theorem State.putApply_kept {m : Nat} {r s : State} (h : Kept m r s) (a : Sys2Proof.Machine.State → ℕ → Sys2Proof.Word → Sys2Proof.Machine.State) b (ha : ∀ (s : State) z1 z2, Kept m r s → Kept m r (a s z1 z2)) (hm : Sub 0x603b7e870 m := by exact Sub.le (by assumption) (by decide)) :
    Kept m r (s.putApply a b) := by
  unfold State.putApply
  repeat' first
    | with_reducible assumption
    | exact Sub.le (by assumption) (by decide)
    | intro _
    | (extract_lets +onlyGivenNames x; first
      | (have _t : State := by with_reducible apply x
         clear _t; (refine Kept.cut (s := x) ?_ fun _ => ?_) <;> [(unfold x; clear x); (clear_value x; rename' x => y)])
      | (have _t : State := by with_reducible apply x.2
         clear _t; (refine Kept.cut2 (p := x) ?_ fun _ => ?_) <;> [(unfold x; clear x); (clear_value x; rename' x => y)])
      | (clear_value x; rename' x => y)
      | rename' x => y)
    | with_reducible first
      | apply State.applied_kept | apply State.putWrite_kept | apply State.permuteIn_kept | apply State.putEffects_kept
      | apply ha
    | split
    | (refine Kept.snd (by assumption) ?_)

theorem State.putArrive_kept {m : Nat} {r s : State} (h : Kept m r s) (a : Sys2Proof.Machine.State → ℕ → Sys2Proof.Word → Sys2Proof.Machine.State) b (ha : ∀ (s : State) z1 z2, Kept m r s → Kept m r (a s z1 z2)) (hm : Sub 0x603b7e870 m := by exact Sub.le (by assumption) (by decide)) :
    Kept m r (s.putArrive a b).2 := by
  unfold State.putArrive
  repeat' first
    | with_reducible assumption
    | exact Sub.le (by assumption) (by decide)
    | intro _
    | (extract_lets +onlyGivenNames x; first
      | (have _t : State := by with_reducible apply x
         clear _t; (refine Kept.cut (s := x) ?_ fun _ => ?_) <;> [(unfold x; clear x); (clear_value x; rename' x => y)])
      | (have _t : State := by with_reducible apply x.2
         clear _t; (refine Kept.cut2 (p := x) ?_ fun _ => ?_) <;> [(unfold x; clear x); (clear_value x; rename' x => y)])
      | (clear_value x; rename' x => y)
      | rename' x => y)
    | with_reducible first
      | apply State.screen_kept | apply State.packetAccess_kept | apply State.reject_kept | apply State.putApply_kept
      | apply ha
    | split
    | (refine Kept.snd (by assumption) ?_)

theorem State.doPutPacket_kept {m : Nat} {r s : State} (h : Kept m r s) (a : Sys2Proof.Machine.State → ℕ → Sys2Proof.Word → Sys2Proof.Machine.State) b (ha : ∀ (s : State) z1 z2, Kept m r s → Kept m r (a s z1 z2)) (hm : Sub 0x603b7e87a m := by exact Sub.le (by assumption) (by decide)) :
    Kept m r (s.doPutPacket a b) := by
  unfold State.doPutPacket
  repeat' first
    | with_reducible assumption
    | exact Sub.le (by assumption) (by decide)
    | intro _
    | (extract_lets +onlyGivenNames x; first
      | (have _t : State := by with_reducible apply x
         clear _t; (refine Kept.cut (s := x) ?_ fun _ => ?_) <;> [(unfold x; clear x); (clear_value x; rename' x => y)])
      | (have _t : State := by with_reducible apply x.2
         clear _t; (refine Kept.cut2 (p := x) ?_ fun _ => ?_) <;> [(unfold x; clear x); (clear_value x; rename' x => y)])
      | (clear_value x; rename' x => y)
      | rename' x => y)
    | with_reducible first
      | apply State.clearTransit_kept | apply State.putArrive_kept | apply State.answer_kept | apply ha
    | split
    | (refine Kept.snd (by assumption) ?_)

theorem State.doPutMc_kept {m : Nat} {r s : State} (h : Kept m r s) (a : Sys2Proof.Machine.State → ℕ → Sys2Proof.Word → Sys2Proof.Machine.State) b (ha : ∀ (s : State) z1 z2, Kept m r s → Kept m r (a s z1 z2)) (hm : Sub 0x603b7e87a m := by exact Sub.le (by assumption) (by decide)) :
    Kept m r (s.doPutMc a b) := by
  unfold State.doPutMc
  repeat' first
    | with_reducible assumption
    | exact Sub.le (by assumption) (by decide)
    | intro _
    | (extract_lets +onlyGivenNames x; first
      | (have _t : State := by with_reducible apply x
         clear _t; (refine Kept.cut (s := x) ?_ fun _ => ?_) <;> [(unfold x; clear x); (clear_value x; rename' x => y)])
      | (have _t : State := by with_reducible apply x.2
         clear _t; (refine Kept.cut2 (p := x) ?_ fun _ => ?_) <;> [(unfold x; clear x); (clear_value x; rename' x => y)])
      | (clear_value x; rename' x => y)
      | rename' x => y)
    | with_reducible first
      | apply State.clearTransit_kept | apply State.mcCopies_kept | apply State.respond_kept | apply State.bump_kept
      | apply State.putArrive_kept | apply State.answer_kept | apply ha | apply Kept.foldl | apply Kept.foldl2
    | split
    | (refine Kept.snd (by assumption) ?_)

theorem State.loadBytes_kept {m : Nat} {r s : State} (h : Kept m r s) a b (hm : Sub 0x602b74010 m := by exact Sub.le (by assumption) (by decide)) :
    Kept m r (s.loadBytes a b).2.2 := by
  unfold State.loadBytes
  repeat' first
    | with_reducible assumption
    | exact Sub.le (by assumption) (by decide)
    | (extract_lets +onlyGivenNames x; first
      | (have _t : State := by with_reducible apply x
         clear _t; (refine Kept.cut (s := x) ?_ fun _ => ?_) <;> [(unfold x; clear x); (clear_value x; rename' x => y)])
      | (have _t : State := by with_reducible apply x.2
         clear _t; (refine Kept.cut2 (p := x) ?_ fun _ => ?_) <;> [(unfold x; clear x); (clear_value x; rename' x => y)])
      | (clear_value x; rename' x => y)
      | rename' x => y)
    | with_reducible first
      | apply State.hbmRead_kept
    | split
    | (refine Kept.snd (by assumption) ?_)

theorem State.doLoadReq_kept {m : Nat} {r s : State} (h : Kept m r s) a (hm : Sub 0x602b7401a m := by exact Sub.le (by assumption) (by decide)) :
    Kept m r (s.doLoadReq a) := by
  unfold State.doLoadReq
  repeat' first
    | with_reducible assumption
    | exact Sub.le (by assumption) (by decide)
    | (extract_lets +onlyGivenNames x; first
      | (have _t : State := by with_reducible apply x
         clear _t; (refine Kept.cut (s := x) ?_ fun _ => ?_) <;> [(unfold x; clear x); (clear_value x; rename' x => y)])
      | (have _t : State := by with_reducible apply x.2
         clear _t; (refine Kept.cut2 (p := x) ?_ fun _ => ?_) <;> [(unfold x; clear x); (clear_value x; rename' x => y)])
      | (have _t : State := by with_reducible apply x.2.2
         clear _t; (refine Kept.cut3 (p := x) ?_ fun _ => ?_) <;> [(unfold x; clear x); (clear_value x; rename' x => y)])
      | (clear_value x; rename' x => y)
      | rename' x => y)
    | with_reducible first
      | apply State.clearTransit_kept | apply State.screen_kept | apply State.answer_kept | apply State.packetAccess_kept
      | apply State.loadBytes_kept | apply State.bump_kept | apply State.respond_kept
    | split
    | (refine Kept.snd (by assumption) ?_)

theorem execLoadReq_kept {m : Nat} {r s : State} (h : Kept m r s) a (hm : Sub 0x602b7401a m := by exact Sub.le (by assumption) (by decide)) :
    KeptRes m r (execLoadReq a s) :=
  KeptRes.whenWf (State.doLoadReq_kept h ..) ..

theorem State.doLoadRsp_kept {m : Nat} {r s : State} (h : Kept m r s) a (hm : Sub 0x603b7e87a m := by exact Sub.le (by assumption) (by decide)) :
    Kept m r (s.doLoadRsp a) := by
  unfold State.doLoadRsp
  repeat' first
    | with_reducible assumption
    | exact Sub.le (by assumption) (by decide)
    | (extract_lets +onlyGivenNames x; first
      | (have _t : State := by with_reducible apply x
         clear _t; (refine Kept.cut (s := x) ?_ fun _ => ?_) <;> [(unfold x; clear x); (clear_value x; rename' x => y)])
      | (have _t : State := by with_reducible apply x.2
         clear _t; (refine Kept.cut2 (p := x) ?_ fun _ => ?_) <;> [(unfold x; clear x); (clear_value x; rename' x => y)])
      | (clear_value x; rename' x => y)
      | rename' x => y)
    | with_reducible first
      | apply State.clearTransit_kept | apply State.payloadGood_kept | apply State.answered_kept
    | split
    | (refine Kept.snd (by assumption) ?_)
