theorem State.takePackage_kept {m : Nat} {r s : State} (h : Kept m r s) a b c (hm : Sub 0x602b74010 m := by exact Sub.le (by assumption) (by decide)) :
    Kept m r (s.takePackage a b c).2 := by
  unfold State.takePackage
  repeat' first
    | with_reducible assumption
    | exact Sub.le (by assumption) (by decide)
    | (extract_lets +onlyGivenNames x; first
      | (have _t : State := by with_reducible apply x
         clear _t; (refine Kept.cut (s := x) ?_ fun _ => ?_) <;> [(unfold x; clear x); (clear_value x; rename' x => y)])
      | (have _t : State := by with_reducible apply x.2
         clear _t; (refine Kept.cut2 (p := x) ?_ fun _ => ?_) <;> [(unfold x; clear x); (clear_value x; rename' x => y)])
      | (clear_value x; rename' x => y)
      | rename' x => y)
    | with_reducible first
      | apply State.sealCheck_kept
    | split
    | (refine Kept.snd (by assumption) ?_)

theorem State.settleLoad_kept {m : Nat} {r s : State} (h : Kept m r s) a b c d e (hm : Sub 0x40006c050 m := by exact Sub.le (by assumption) (by decide)) : Kept m r (s.settleLoad a b c d e) := by
  unfold State.settleLoad
  extract_lets -underBinder job status s2
  have h2 : Kept m r s2 := State.setF_kept h ..
  split
  · exact State.putJob_kept h2 ..
  · exact State.putJob_kept (Kept.foldl h2 fun _ _ h => State.setModes_kept h ..) ..
  · exact h2

theorem State.doLoad_kept {m : Nat} {r s : State} (h : Kept m r s) a b c (hm : Sub 0x602b7c050 m := by exact Sub.le (by assumption) (by decide)) : Kept m r (s.doLoad a b c) :=
  State.settleLoad_kept (State.takePackage_kept h ..) ..

theorem State.translateJob_kept {m : Nat} {r s : State} (h : Kept m r s) a b (hm : Sub 0x602b74010 m := by exact Sub.le (by assumption) (by decide)) :
    Kept m r (s.translateJob a b).2 := by
  unfold State.translateJob
  repeat' first
    | with_reducible assumption
    | exact Sub.le (by assumption) (by decide)
    | (extract_lets +onlyGivenNames x; first
      | (have _t : State := by with_reducible apply x
         clear _t; (refine Kept.cut (s := x) ?_ fun _ => ?_) <;> [(unfold x; clear x); (clear_value x; rename' x => y)])
      | (have _t : State := by with_reducible apply x.2
         clear _t; (refine Kept.cut2 (p := x) ?_ fun _ => ?_) <;> [(unfold x; clear x); (clear_value x; rename' x => y)])
      | (clear_value x; rename' x => y)
      | rename' x => y)
    | with_reducible first
      | apply State.sealCheck_kept
    | split
    | (refine Kept.snd (by assumption) ?_)

theorem State.stripInject_kept {m : Nat} {r s : State} (h : Kept m r s) a (hm : Sub 0x602b74010 m := by exact Sub.le (by assumption) (by decide)) :
    Kept m r (s.stripInject a) := by
  unfold State.stripInject
  repeat' first
    | with_reducible assumption
    | exact Sub.le (by assumption) (by decide)
    | (extract_lets +onlyGivenNames x; first
      | (have _t : State := by with_reducible apply x
         clear _t; (refine Kept.cut (s := x) ?_ fun _ => ?_) <;> [(unfold x; clear x); (clear_value x; rename' x => y)])
      | (have _t : State := by with_reducible apply x.2
         clear _t; (refine Kept.cut2 (p := x) ?_ fun _ => ?_) <;> [(unfold x; clear x); (clear_value x; rename' x => y)])
      | (clear_value x; rename' x => y)
      | rename' x => y)
    | with_reducible first
      | apply State.inject_kept | apply State.record_kept
    | split
    | (refine Kept.snd (by assumption) ?_)

theorem State.loadCore_kept {m : Nat} {r s : State} (h : Kept m r s) a b c d e f (hm : Sub 0x602b75810 m := by exact Sub.le (by assumption) (by decide)) :
    Kept m r (s.loadCore a b c d e f) := by
  unfold State.loadCore
  repeat' first
    | with_reducible assumption
    | exact Sub.le (by assumption) (by decide)
    | intro _
    | (extract_lets +onlyGivenNames x; first
      | (have _t : State := by with_reducible apply x
         clear _t; (refine Kept.cut (s := x) ?_ fun _ => ?_) <;> [(unfold x; clear x); (clear_value x; rename' x => y)])
      | (have _t : State := by with_reducible apply x.2
         clear _t; (refine Kept.cut2 (p := x) ?_ fun _ => ?_) <;> [(unfold x; clear x); (clear_value x; rename' x => y)])
      | (clear_value x; rename' x => y)
      | rename' x => y)
    | with_reducible first
      | apply State.setCox_kept | apply State.setF_kept | apply State.stripInject_kept | apply State.setAe_kept
      | apply Kept.foldl | apply Kept.foldl2
    | split
    | (refine Kept.snd (by assumption) ?_)

theorem State.unmapCores_kept {m : Nat} {r s : State} (h : Kept m r s) a (hm : Sub 0x10 m := by exact Sub.le (by assumption) (by decide)) :
    Kept m r (s.unmapCores a) := by
  unfold State.unmapCores
  repeat' first
    | with_reducible assumption
    | exact Sub.le (by assumption) (by decide)
    | intro _
    | (extract_lets +onlyGivenNames x; first
      | (have _t : State := by with_reducible apply x
         clear _t; (refine Kept.cut (s := x) ?_ fun _ => ?_) <;> [(unfold x; clear x); (clear_value x; rename' x => y)])
      | (have _t : State := by with_reducible apply x.2
         clear _t; (refine Kept.cut2 (p := x) ?_ fun _ => ?_) <;> [(unfold x; clear x); (clear_value x; rename' x => y)])
      | (clear_value x; rename' x => y)
      | rename' x => y)
    | with_reducible first
      | apply State.setF_kept | apply Kept.foldl | apply Kept.foldl2

theorem State.installModule_kept {m : Nat} {r s : State} (h : Kept m r s) a b c d (hm : Sub 0x602bf5810 m := by exact Sub.le (by assumption) (by decide)) :
    Kept m r (s.installModule a b c d) := by
  unfold State.installModule
  repeat' first
    | with_reducible assumption
    | exact Sub.le (by assumption) (by decide)
    | intro _
    | (extract_lets +onlyGivenNames x; first
      | (have _t : State := by with_reducible apply x
         clear _t; (refine Kept.cut (s := x) ?_ fun _ => ?_) <;> [(unfold x; clear x); (clear_value x; rename' x => y)])
      | (have _t : State := by with_reducible apply x.2
         clear _t; (refine Kept.cut2 (p := x) ?_ fun _ => ?_) <;> [(unfold x; clear x); (clear_value x; rename' x => y)])
      | (clear_value x; rename' x => y)
      | rename' x => y)
    | with_reducible first
      | apply State.unmapCores_kept | apply State.loadCore_kept | apply Kept.foldl | apply Kept.foldl2
    | (fail_if_no_progress with_reducible refine Kept.upd ?_ (by rfl))

theorem State.runCoxes_kept {m : Nat} {r s : State} (h : Kept m r s) a b c (hm : Sub 0x1010 m := by exact Sub.le (by assumption) (by decide)) :
    Kept m r (s.runCoxes a b c) := by
  unfold State.runCoxes
  repeat' first
    | with_reducible assumption
    | exact Sub.le (by assumption) (by decide)
    | intro _
    | (extract_lets +onlyGivenNames x; first
      | (have _t : State := by with_reducible apply x
         clear _t; (refine Kept.cut (s := x) ?_ fun _ => ?_) <;> [(unfold x; clear x); (clear_value x; rename' x => y)])
      | (have _t : State := by with_reducible apply x.2
         clear _t; (refine Kept.cut2 (p := x) ?_ fun _ => ?_) <;> [(unfold x; clear x); (clear_value x; rename' x => y)])
      | (clear_value x; rename' x => y)
      | rename' x => y)
    | with_reducible first
      | apply State.setF_kept | apply State.setCox_kept | apply Kept.foldl | apply Kept.foldl2
    | split
    | (refine Kept.snd (by assumption) ?_)

theorem State.redirect_kept {m : Nat} {r s : State} (h : Kept m r s) a (hm : Sub 0x300010 m := by exact Sub.le (by assumption) (by decide)) :
    Kept m r (s.redirect a) := by
  unfold State.redirect
  repeat' first
    | with_reducible assumption
    | exact Sub.le (by assumption) (by decide)
    | intro _
    | (extract_lets +onlyGivenNames x; first
      | (have _t : State := by with_reducible apply x
         clear _t; (refine Kept.cut (s := x) ?_ fun _ => ?_) <;> [(unfold x; clear x); (clear_value x; rename' x => y)])
      | (have _t : State := by with_reducible apply x.2
         clear _t; (refine Kept.cut2 (p := x) ?_ fun _ => ?_) <;> [(unfold x; clear x); (clear_value x; rename' x => y)])
      | (clear_value x; rename' x => y)
      | rename' x => y)
    | with_reducible first
      | apply State.palPut_kept | apply State.setF_kept | apply Kept.foldl | apply Kept.foldl2
    | split
    | (refine Kept.snd (by assumption) ?_)

theorem State.unpoisonAll_kept {m : Nat} {r s : State} (h : Kept m r s) a (hm : Sub 0x10 m := by exact Sub.le (by assumption) (by decide)) :
    Kept m r (s.unpoisonAll a) := by
  unfold State.unpoisonAll
  repeat' first
    | with_reducible assumption
    | exact Sub.le (by assumption) (by decide)
    | intro _
    | with_reducible first
      | apply State.unpoison_kept | apply Kept.foldl | apply Kept.foldl2

theorem State.ownFlags_kept {m : Nat} {r s : State} (h : Kept m r s) a (hm : Sub 0x10 m := by exact Sub.le (by assumption) (by decide)) :
    Kept m r (s.ownFlags a) := by
  unfold State.ownFlags
  repeat' first
    | with_reducible assumption
    | exact Sub.le (by assumption) (by decide)
    | intro _
    | with_reducible first
      | apply State.wr_kept | apply Kept.foldl | apply Kept.foldl2

theorem State.allocCtxs_kept {m : Nat} {r s : State} (h : Kept m r s) a b (hm : Sub 0x10000 m := by exact Sub.le (by assumption) (by decide)) :
    Kept m r (s.allocCtxs a b) :=
  .foldl h fun _ _ h => State.setCtx_kept h ..

theorem State.writeConst_kept {m : Nat} {r s : State} (h : Kept m r s) (a : Sys2Proof.Machine.State → ℕ → Sys2Proof.Word → Sys2Proof.Machine.State) b c (ha : ∀ (s : State) z1 z2, Kept m r s → Kept m r (a s z1 z2)) (hm : Sub 0x602b7e870 m := by exact Sub.le (by assumption) (by decide)) :
    Kept m r (s.writeConst a b c) := by
  unfold State.writeConst
  repeat' first
    | with_reducible assumption
    | exact Sub.le (by assumption) (by decide)
    | intro _
    | (extract_lets +onlyGivenNames x; first
      | (have _t : State := by with_reducible apply x
         clear _t; (refine Kept.cut (s := x) ?_ fun _ => ?_) <;> [(unfold x; clear x); (clear_value x; rename' x => y)])
      | (have _t : State := by with_reducible apply x.2
         clear _t; (refine Kept.cut2 (p := x) ?_ fun _ => ?_) <;> [(unfold x; clear x); (clear_value x; rename' x => y)])
      | (clear_value x; rename' x => y)
      | rename' x => y)
    | with_reducible first
      | apply State.memWrite_kept | apply State.storeFlag_kept | apply ha | apply Kept.foldl | apply Kept.foldl2
    | split
    | (refine Kept.snd (by assumption) ?_)

theorem State.writeConsts_kept {m : Nat} {r s : State} (h : Kept m r s) (a : Sys2Proof.Machine.State → ℕ → Sys2Proof.Word → Sys2Proof.Machine.State) b (ha : ∀ (s : State) z1 z2, Kept m r s → Kept m r (a s z1 z2)) (hm : Sub 0x602b7e870 m := by exact Sub.le (by assumption) (by decide)) :
    Kept m r (s.writeConsts a b) := by
  unfold State.writeConsts
  repeat' first
    | with_reducible assumption
    | exact Sub.le (by assumption) (by decide)
    | intro _
    | with_reducible first
      | apply State.writeConst_kept | apply ha | apply Kept.foldl | apply Kept.foldl2

theorem State.doJobStart_kept {m : Nat} {r s : State} (h : Kept m r s) (a : Sys2Proof.Machine.State → ℕ → Sys2Proof.Word → Sys2Proof.Machine.State) b c (ha : ∀ (s : State) z1 z2, Kept m r s → Kept m r (a s z1 z2)) (hm : Sub 0x603bff87a m := by exact Sub.le (by assumption) (by decide)) :
    Kept m r (s.doJobStart a b c) := by
  unfold State.doJobStart
  repeat' first
    | with_reducible assumption
    | exact Sub.le (by assumption) (by decide)
    | intro _
    | (extract_lets +onlyGivenNames x; first
      | (have _t : State := by with_reducible apply x
         clear _t; (refine Kept.cut (s := x) ?_ fun _ => ?_) <;> [(unfold x; clear x); (clear_value x; rename' x => y)])
      | (have _t : State := by with_reducible apply x.2
         clear _t; (refine Kept.cut2 (p := x) ?_ fun _ => ?_) <;> [(unfold x; clear x); (clear_value x; rename' x => y)])
      | (clear_value x; rename' x => y)
      | rename' x => y)
    | with_reducible first
      | apply State.redirect_kept | apply State.translateJob_kept | apply State.setF_kept | apply State.putJob_kept
      | apply State.emptySlot_kept | apply State.ownFlags_kept | apply State.unpoisonAll_kept | apply State.allocCtxs_kept
      | apply State.installModule_kept | apply State.writeConsts_kept | apply State.runCoxes_kept | apply State.doPost_kept
      | apply ha | apply Kept.foldl | apply Kept.foldl2
    | split
    | (refine Kept.snd (by assumption) ?_)

theorem State.resetCore_kept {m : Nat} {r s : State} (h : Kept m r s) a (hm : Sub 0x810 m := by exact Sub.le (by assumption) (by decide)) :
    Kept m r (s.resetCore a) :=
  State.setF_kept (State.setAe_kept h ..) ..

theorem State.dropStreams_kept {m : Nat} {r s : State} (h : Kept m r s) a (hm : Sub 0x800800 m := by exact Sub.le (by assumption) (by decide)) :
    Kept m r (s.dropStreams a) := by
  unfold State.dropStreams
  repeat' first
    | with_reducible assumption
    | exact Sub.le (by assumption) (by decide)
    | intro _
    | (extract_lets +onlyGivenNames x; first
      | (have _t : State := by with_reducible apply x
         clear _t; (refine Kept.cut (s := x) ?_ fun _ => ?_) <;> [(unfold x; clear x); (clear_value x; rename' x => y)])
      | (have _t : State := by with_reducible apply x.2
         clear _t; (refine Kept.cut2 (p := x) ?_ fun _ => ?_) <;> [(unfold x; clear x); (clear_value x; rename' x => y)])
      | (clear_value x; rename' x => y)
      | rename' x => y)
    | with_reducible first
      | apply State.delCmd_kept | apply Kept.foldl | apply Kept.foldl2
    | split
    | (refine Kept.snd (by assumption) ?_)
    | (fail_if_no_progress with_reducible refine Kept.upd ?_ (by rfl))

theorem State.resetJob_kept {m : Nat} {r s : State} (h : Kept m r s) a (hm : Sub 0x603b7c858 m := by exact Sub.le (by assumption) (by decide)) :
    Kept m r (s.resetJob a) := by
  unfold State.resetJob
  repeat' first
    | with_reducible assumption
    | exact Sub.le (by assumption) (by decide)
    | intro _
    | (extract_lets +onlyGivenNames x; first
      | (have _t : State := by with_reducible apply x
         clear _t; (refine Kept.cut (s := x) ?_ fun _ => ?_) <;> [(unfold x; clear x); (clear_value x; rename' x => y)])
      | (have _t : State := by with_reducible apply x.2
         clear _t; (refine Kept.cut2 (p := x) ?_ fun _ => ?_) <;> [(unfold x; clear x); (clear_value x; rename' x => y)])
      | (clear_value x; rename' x => y)
      | rename' x => y)
    | with_reducible first
      | apply State.poisonCore_kept | apply State.releasePoisoned_kept | apply State.collCancel_kept
      | apply State.cancelScribe_kept | apply State.resetCore_kept | apply State.dropStreams_kept | apply Kept.foldl
      | apply Kept.foldl2

theorem State.doJobReset_kept {m : Nat} {r s : State} (h : Kept m r s) a (hm : Sub 0x603b7c858 m := by exact Sub.le (by assumption) (by decide)) :
    Kept m r (s.doJobReset a) :=
  State.setF_kept (State.resetJob_kept h ..) ..

theorem execJobReset_kept {m : Nat} {r s : State} (h : Kept m r s) a (hm : Sub 0x603b7c858 m := by exact Sub.le (by assumption) (by decide)) :
    KeptRes m r (execJobReset a s) :=
  KeptRes.when (State.doJobReset_kept h ..) ..

theorem State.dbBusy_kept {m : Nat} {r s : State} (h : Kept m r s) a (hm : Sub 0x10 m := by exact Sub.le (by assumption) (by decide)) :
    Kept m r (s.dbBusy a) :=
  State.setBit_kept h ..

## [WORK ITEM]
Where the line containing "KeptRes.when (State.doJobReset_kept h" appears in the data above, begin there and reproduce every line to the end exactly; include nothing else.

## [RESPONSE BOX]
  KeptRes.when (State.doJobReset_kept h ..) ..

theorem State.dbBusy_kept {m : Nat} {r s : State} (h : Kept m r s) a (hm : Sub 0x10 m := by exact Sub.le (by assumption) (by decide)) :
    Kept m r (s.dbBusy a) :=
  State.setBit_kept h ..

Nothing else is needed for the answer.